4.2.4. Experiment 4: Comparison of Efficiency

Aiming to Question 4, we compare the computation cost of AGCN-T with its baselines. Figure 3 gives the running time of each method on PeMSD7.

As can be seen from Figure 3, due to the use of the statistical method, the efficiency of ARIMA is significantly higher than that of deep learning-based methods and GNN-based methods. Compared with ST-GCN and DCRNN, AGCN-T has doubled its operating efficiency. This is because AGCN-T generates multistep predictions in one run while the other two have to produce the results conditioned on previous predictions. FC-LSTM and T-GCN adopt RNN technology which requires iterative training and learning, so their computational efficiency is lower than that of Transformer, which calculates multistep predictions in one run.

In summary, after the comparison of the above four sets of experiments, AGCN-T proposed in the paper has a certain improvement in the multistep traffic prediction, and also has obvious advantages in prediction efficiency.

5. Conclusions

In this paper, a novel traffic prediction model AGCN-T is proposed. A matrix construction method PPS is used to identify the asymmetric and nonlinear relationship in data sets. AGCN-T can dynamically model spatial dependency by GCN and spatial Transformer and temporal dependency by temporal Transformer. Four sets of experiments on three real datasets demonstrate the superior performance of AGCN-T in multistep prediction. Based on AGCN-T, an experimental platform for traffic flow prediction is realized, and it can be used in practice after expansion and optimization.
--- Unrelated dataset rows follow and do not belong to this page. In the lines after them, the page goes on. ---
-- ==== Sys2Proof/Machine/RegNames.lean ====
section
/-! DEFINITION. The manual's names: BLOCK.REGISTER gives a register's BAR0 offset (R503, R504) and BLOCK.REGISTER_FIELD a field of it. A phase p and a channel are related as R12 says; a phase die is numbered 1 to 7 as in the manual. -/

namespace Sys2Proof.Machine

/-- A field: the BAR0 offset of its register, its lowest bit and its width. -/
structure Fld where
  off : Nat
  lo : Nat
  width : Nat
deriving DecidableEq, Repr

/-- The base of phase die n's window (R504). -/
def dieBase (n : Nat) : Nat := 0x100000 + (n - 1) * 0x20000

/-- The base of SQ[x]: x = 0 and 1 are H0 and H1, 2 to 8 are P1 to P7 (R449, R503, R504). -/
def sqBase (x : Nat) : Nat := if x < 2 then 0x1d000 + 0x400 * x else dieBase (x - 1) + 0x5000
However, AGCN-T only considers the traffic data itself, ignoring the impact of other related information such as traffic events such as accidents [29] and so on. Multisource data will be the direction of data sources for traffic flow prediction in the future. How to effectively use these data for more accurate modeling will be continually studied in the follow-up work for traffic prediction on multisource data.

Data Availability

The data used are openly available at https://github.com/I-am-YuLang/AGCN-T.

Conflicts of Interest

The authors declare that they have no conflicts of interest.

Acknowledgments

This work was supported by the Shaanxi Provincial Natural Science Foundation Project (No. 2020JM-533).